After my ever so slightly harder than planned landing...

NGC 6357 Sector DL-Y e22 (20160128-221107).jpg

Regardless of what the sales brochure or the Lakon salesman will have you believe, but the Asp Explorer doesn't like to bounce! :p
 
Last edited:
I was 2000ly into my planned 7k trip when I decided to land on an interesting looking planet. I came in very steep like I am used to in my courier but I learned the hard way large ships don't handle the same. Despite nosing up and applying full thrusters I was unable to slow the decent and slammed right into the surface where I was introduced to a 1.4 million rebuy screen. Lesson learned lol. I'm just happy I wasn't further out.
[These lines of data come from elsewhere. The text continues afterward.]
-- ==== Sys2Proof/Machine/Plant.lean ====
section
/-! DEFINITION. What ends every event that reaches the plant (log 4): the boiler controller's moves, with a grant round
at each state entered, then the DEFERRED marks, a last grant round (R118), the next link transaction (R88), the pump
relay (R144). -/

namespace Sys2Proof.Machine

/-! ## The next transaction (R88) -/

/-- Slot `v` is in the polling round: its role is not UNUSED, or its head is MOVING or HOMING (R88). -/
def State.inRound (s : State) (v : Nat) : Bool := s.used v || (s.head v).running

/-- The next slot of the round above the cursor, counting on from V1 after V32 (R88). -/
def State.nextPoll (s : State) : Option Nat :=
  ((List.range 32).map fun i => (s.link.cursor + i) % 32 + 1).find? s.inRound

/-- The command list with its head marked as the one in flight. -/
def markSent : List Command → List Command
  | [] => []
  | c :: rest => { c with sent := true } :: rest

/-- With the link OK and no transaction in flight, the next one begins: the command at the head of the list, else a
POLL of the next slot in the round (R85, R88). -/
def State.nextTransaction (s : State) : State :=
  if s.link.fault ∨ s.link.transaction.isSome then s
  else
    match s.link.commands with
    | c :: _ =>
      s.setLink { s.link with transaction := some ⟨c.slot, c.request⟩, commands := markSent s.link.commands }
    | [] =>
      match s.nextPoll with
      | some v => s.setLink { s.link with transaction := some ⟨v, .poll⟩ }
      | none => s

/-- The pump relay follows the pump reasons (R144). -/
def State.setPump (s : State) : State := s.setField { s.field with pump := s.pumpCalled }

/-- The end of an event that reaches the plant. `before` gives the committed positions before the event (R137). -/
def State.settleWith (s : State) (before : Nat → Nat) (cue : Cue) : State :=
  (boilerMoves before boilerFuel cue s).remark.grantRound.nextTransaction.setPump

/-- The plant settled after the event that turned `before` into `s` (log 4). Where the event itself has entered a
boiler state, that state is judged as on every entry (R139). -/
def State.settle (s before : State) : State :=
  s.settleWith before.committed (if s.boiler.state = before.boiler.state then .settle else .judge)

/-- The plant settled, with min-on and min-off judged in any state (R128). -/
def State.settleJudging (s before : State) : State := s.settleWith before.committed .judge

/-- An event of the plant: its own effect, then the plant settles, then the transmit lists go on. While a WARM reset
acts no block acts (R104); that an overcurrent is ignored then too is the model's choice (log 38). -/
def State.plantEvent (s : State) (effect : State → State) : State :=
  if s.acting.isSome then s else ((effect s).settle s).endEvent

/-- An event that does not reach the plant. -/
def State.event (s : State) (effect : State → State) : State :=
  if s.acting.isSome then s else (effect s).endEvent

end Sys2Proof.Machine
end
Can anyone beat that?

I did the same thing in my Cutter.....rebuy was about 10x what you paid in your story :)
 
Hmm. ..I never go exploring in anything bigger than a Asp, just isn't worth taking anything bigger IMHO.
 
Not so far into a journey as you were but after having just got horizons I was not familiar with planetary flight.

As I was thinking to myself "wow I am approaching this station so fast, what an efficient nose dive." all too late realized perhaps my greater than usual speed could become troublesome. Trying to correct well above the surface, 5 km maybe, resistance was futile as I planted my stupid     into the dirt destroying my explorer.

I was dismayed haha.
 
I managed a similar thing on a recent trip to Jacques station. Coming into land on a planet with some rare minerals, doing my standard (too fast and too steep) landing routine.
I come out of glide and pull up to level out, wondering why I'm still heading down rapidly, only then noticing the gravity just clicking over 4G.....
Point the nose space wards, boost, boost.... Crash....
I lost 75% of my Hull in the crash and another 15% bouncing along the surface before I remembered to lower my landing gear.
It was a very careful journey for the rest of the trip...;)
 
While we're on the subject of fool of the year, I challenge your nomination, and nominate myself. It didn't end up with a rebuy thank goodness, but it's monumentally stupid - like the Frank Spencer of space.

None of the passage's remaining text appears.